*What you need to do*.
Track down each line below containing the string "offset" and copy it.

Stored data
-- ==== Sys2Proof/Machine/Gates.lean ====
section
/-! DEFINITION. Gates: for every instruction word, what it waits for and what it checks when it comes to
issue, before it has any effect (spec/07 R131, spec/09 R181). Each gate lists its waits first and then its
checks in the order of their rules. -/
namespace Sys2Proof.Machine

/-- ILLEGAL for a word that decodes but may not be used here (R37, R125, R237): TVAL is the word. -/
def illegalWord (i : Instr) : Gate := .fail 0x01 (((encode i).getD 0).setWidth 64)

/-! ### Scalar words -/

/-- A divide in flight (R131). -/
def Core.dividing (c : Core) : Bool :=
  c.scalar.flights.any (fun f => match f.work with | .muldiv _ _ b => b | _ => false)

def Core.divGate (c : Core) (t : BitVec 3) (rs : List (BitVec 6)) : Gate :=
  (c.sGate t 0 rs).then (Gate.need none !c.dividing)

/-- A path word needs room in the three path queues, except in a handler, where it pushes nothing (R20,
R125). -/
def Core.pathGate (c : Core) (t : BitVec 3) (rs : List (BitVec 6)) : Gate :=
  (c.sGate t 0 rs).then (Gate.need (some 2) (c.scalar.handler || c.pathRoom))

/-- BCQ and BCQN wait for a condition (R27). -/
def Core.branchGate (c : Core) (t : BitVec 3) : Gate :=
  (c.pathGate t []).then (Gate.need (some 3) (c.queues.cond ≠ []))

/-- A descriptor of the segment table (R142), and whether its VALID bit is set. -/
structure Segment where
  base    : Word
  length  : Nat
  entries : Nat
  gen     : BitVec 16
  elist   : Nat
  valid   : Bool
  deriving DecidableEq, Repr

/-- Reads n bytes of device memory at a device physical address (R331: [51:40] key slot, [39:0] frame):
none where the memory cannot be read. -/
def Device.readPhys (d : Device) (a n : Nat) : Option (List Byte) :=
  let key := a / 2 ^ 40 % 4096
  let f := a % 2 ^ 40
  let cap := d.stacks * d.stackGib * 2 ^ 30
  if a ≥ 2 ^ 52 ∨ cap < f + n then none
  else if (linesOf f n).any (fun l => d.linePoisoned .device key l || !d.reachable .device (64 * l) none) then none
  else some (d.bytesAt f n)

/-- Descriptor n of the segment table. -/
def Device.segment (d : Device) (n : Nat) : Option Segment :=
  (d.readPhys (d.segtab.toNat + 32 * n) 32).map (fun bs =>
    let at' := fun lo k => leNat ((bs.drop lo).take k)
    ⟨BitVec.ofNat 64 (at' 0 8), at' 8 4, at' 12 2, BitVec.ofNat 16 (at' 14 2), at' 16 8, at' 24 1 % 2 = 1⟩)

/-- The checks of R143, for the right at RIGHTS bit `right` (0 ENTER, 1 LAUNCH): the target address, or the
TVAL of SEGMENT. -/
def Device.enterCode (d : Device) (right : Nat) (lo tag : Word) (idx : Nat) : Except Word Word :=
  let seg := (lo.extractLsb' 0 24).toNat
  let bad := fun (reason : Nat) => Except.error (BitVec.ofNat 64 (reason + 256 * seg))
  if tag ≠ sealTag d.bootKey lo then bad 1
  else if lo.getLsbD (40 + right) = false then bad 2
  else if d.segcnt ≤ seg then bad 3
  else
    match d.segment seg with
    | none => bad 6
    | some g =>
      if !g.valid then bad 3
      else if g.gen ≠ lo.extractLsb' 24 16 then bad 4
      else if g.entries ≤ idx then bad 5
      else
        match d.readPhys (g.elist + 4 * idx) 4 with
        | none => bad 6
        | some bs =>
          let off := leNat bs
          if g.length ≤ 4 * off then bad 6 else .ok (g.base + BitVec.ofNat 64 (4 * off))

/-- The device physical ranges that those checks read: the descriptor, and the entry of the entry list. -/
def Device.codeReads (d : Device) (right : Nat) (lo tag : Word) (idx : Nat) : List (Nat × Nat) :=
  let seg := (lo.extractLsb' 0 24).toNat
  if tag ≠ sealTag d.bootKey lo ∨ lo.getLsbD (40 + right) = false ∨ d.segcnt ≤ seg then []
  else
    (d.segtab.toNat + 32 * seg, 32) ::
      (match d.segment seg with
       | some g => if g.valid ∧ g.gen = lo.extractLsb' 24 16 ∧ idx < g.entries then [(g.elist + 4 * idx, 4)] else []
       | none => [])

/-- What the fills of a range at a device physical address add to the error counters (R325). -/
def Device.notePhys (d : Device) (a n : Nat) : Device :=
  if 2 ^ 52 ≤ a then d
  else d.noteErrors ((linesOf (a % 2 ^ 40) n).filterMap (d.fillNote .device (a / 2 ^ 40 % 4096) none))
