-- ==== Sys2Proof/Machine/Transfer.lean ====
section
/-! DEFINITION. The transfer engine (spec/11 R222 to R228; spec/09 R187, R191): a command enters the journal
when it issues; the command at the head of the journal copies one chunk of 4 KiB at a time (log 11), and
completes after its last. -/
namespace Sys2Proof.Machine

/-! ### Plane stores and pending bytes (R234 to R236, R240) -/

/-- Changes the member that a core is of tag g. -/
def Device.onMember (d : Device) (g : BitVec 3) (core : Nat) (f : Member → Member) : Device :=
  let x := d.tags[g.toNat]'g.isLt
  let ms := x.members.map (fun m => if m.core = core then f m else m)
  { d with tags := d.tags.set g.toNat { x with members := ms } g.isLt }

/-- A word store of the next plane sets out for its home (R235). -/
def Device.planeStore (d : Device) (p : PlaneStore) : Device := { d with settling := d.settling ++ [p] }

/-- Bytes that land take away from the pending-byte counter, down to −(2^36 − 1) (R240). -/
def Device.bytesLand (d : Device) (g : BitVec 3) (core n : Nat) : Device :=
  d.onMember g core (fun m =>
    let z := m.count - (n : Int)
    { m with count := if z < -(2 ^ 36 - 1) then -(2 ^ 36 - 1) else z })

/-! ### Reads and writes through a handle -/

/-- Bytes of handle h left in its page from offset o on. -/
def Core.pageRoom (c : Core) (h : BitVec 4) (o : Nat) (p : Page) : Nat := p.va + 2 ^ p.bits - ((c.handle h).va.toNat + o)

/-- Bytes at offset o of handle h that lie in one page, as `read` gives them, and the address of a poisoned line among
them (R191). -/
def State.readRun (s : State) (read : Page → Nat → Nat → List Byte × Option Word) (h : BitVec 4) (o n : Nat) :
    List Byte × Option Word :=
  match s.core.handlePage h o with
  | some p => read p ((s.core.handle h).va.toNat + o) n
  | none => (List.replicate n 0, none)

/-- Bytes at offset o of handle h; a handle's base need not be aligned, so that up to 4,096 of them lie in two pages
(R211, R212). -/
def State.readWith (s : State) (read : Page → Nat → Nat → List Byte × Option Word) (h : BitVec 4) (o n : Nat) :
    List Byte × Option Word :=
  let room := ((s.core.handlePage h o).map (s.core.pageRoom h o)).getD n
  if n ≤ room then s.readRun read h o n
  else
    let x := s.readRun read h o room
    let y := s.readRun read h (o + room) (n - room)
    (x.1 ++ y.1, x.2.or y.2)

/-- The same of this device's memory, as S and the device read it. -/
def State.readHandle (s : State) (h : BitVec 4) (o n : Nat) : List Byte × Option Word := s.readWith s.dev.readPage h o n

/-- The bytes of a PEER page in the lines that the chunk has received, and the first of them that is poisoned (R311). -/
def State.peerBytes (s : State) (p : Page) (va n : Nat) : List Byte × Option Word :=
  let line := fun (l : Nat) => (s.core.xfer.lines.find? (fun x => x.line = l)).bind (·.data)
  let byte := fun (a : Nat) => ((line (lineOf a)).bind (fun x => x.1[a % 64]?)).getD 0
  let bad := (linesOf (p.addr va) n).find? (fun l => (line l).any (·.2))
  ((List.range n).map (fun k => byte (p.addr va + k)), bad.map p.lineVa)

/-- Bytes at offset o of handle h, as X reads them. -/
def State.xBytes (s : State) (h : BitVec 4) (o n : Nat) : List Byte × Option Word :=
  s.readWith (fun p va n => if p.kind = .peer then s.peerBytes p va n else s.dev.readPage p va n) h o n

/-- The bound plane region of an address in a page (R233). -/
def Device.boundAt (d : Device) (p : Page) (va : Nat) : Option Plane :=
  if p.kind = .plane then
    match d.planeAt (p.addr va) with
    | some pl => if pl.bound.isSome then some pl else none
    | none => none
  else none

/-- The word stores that a store of bytes to a bound plane region makes, one for each 32 bits (R234), with the poison of the
data (R228). Where a handle's base is no multiple of 4 the words are stored at those addresses, and a last piece of fewer than
four bytes is dropped: the model's choices (log 103). -/
def planeWords (addr : Nat) (va : Word) (core : Nat) (prio : BitVec 8) (bad : Bool) : List Byte → Nat → List PlaneStore
  | b0 :: b1 :: b2 :: b3 :: bs, k =>
    ⟨addr + 4 * k, va + BitVec.ofNat 64 (4 * k), core, prio, BitVec.ofNat 32 (leNat [b0, b1, b2, b3]), bad⟩ ::
      planeWords addr va core prio bad bs (k + 1)
  | _, _ => []

/-- A store of bytes at offset o of handle h by the current core, in one page: to a bound plane region it is a store of the
next plane with priority `prio`, with the poison of its data; elsewhere it writes memory. -/
def State.writeRun (s : State) (h : BitVec 4) (o : Nat) (prio : BitVec 8) (bs : List Byte) (bad : Bool := false) : State :=
  match s.core.handlePage h o with
  | none => s
  | some p =>
    let va := (s.core.handle h).va + BitVec.ofNat 64 o
    match s.dev.boundAt p va.toNat with
    | some _ => { s with dev := (planeWords (p.addr va.toNat) va s.core.id prio bad bs 0).foldl Device.planeStore s.dev }
    | none => { s with dev := s.dev.writePage s.writer p va.toNat bs }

*Written answer*.
/-- Bytes of handle h left in its page from offset o on. -/
/-- Bytes at offset o of handle h that lie in one page, as `read` gives them, and the address of a poisoned line among
/-- Bytes at offset o of handle h; a handle's base need not be aligned, so that up to 4,096 of them lie in two pages
/-- Bytes at offset o of handle h, as X reads them. -/
/-- A store of bytes at offset o of handle h by the current core, in one page: to a bound plane region it is a store of the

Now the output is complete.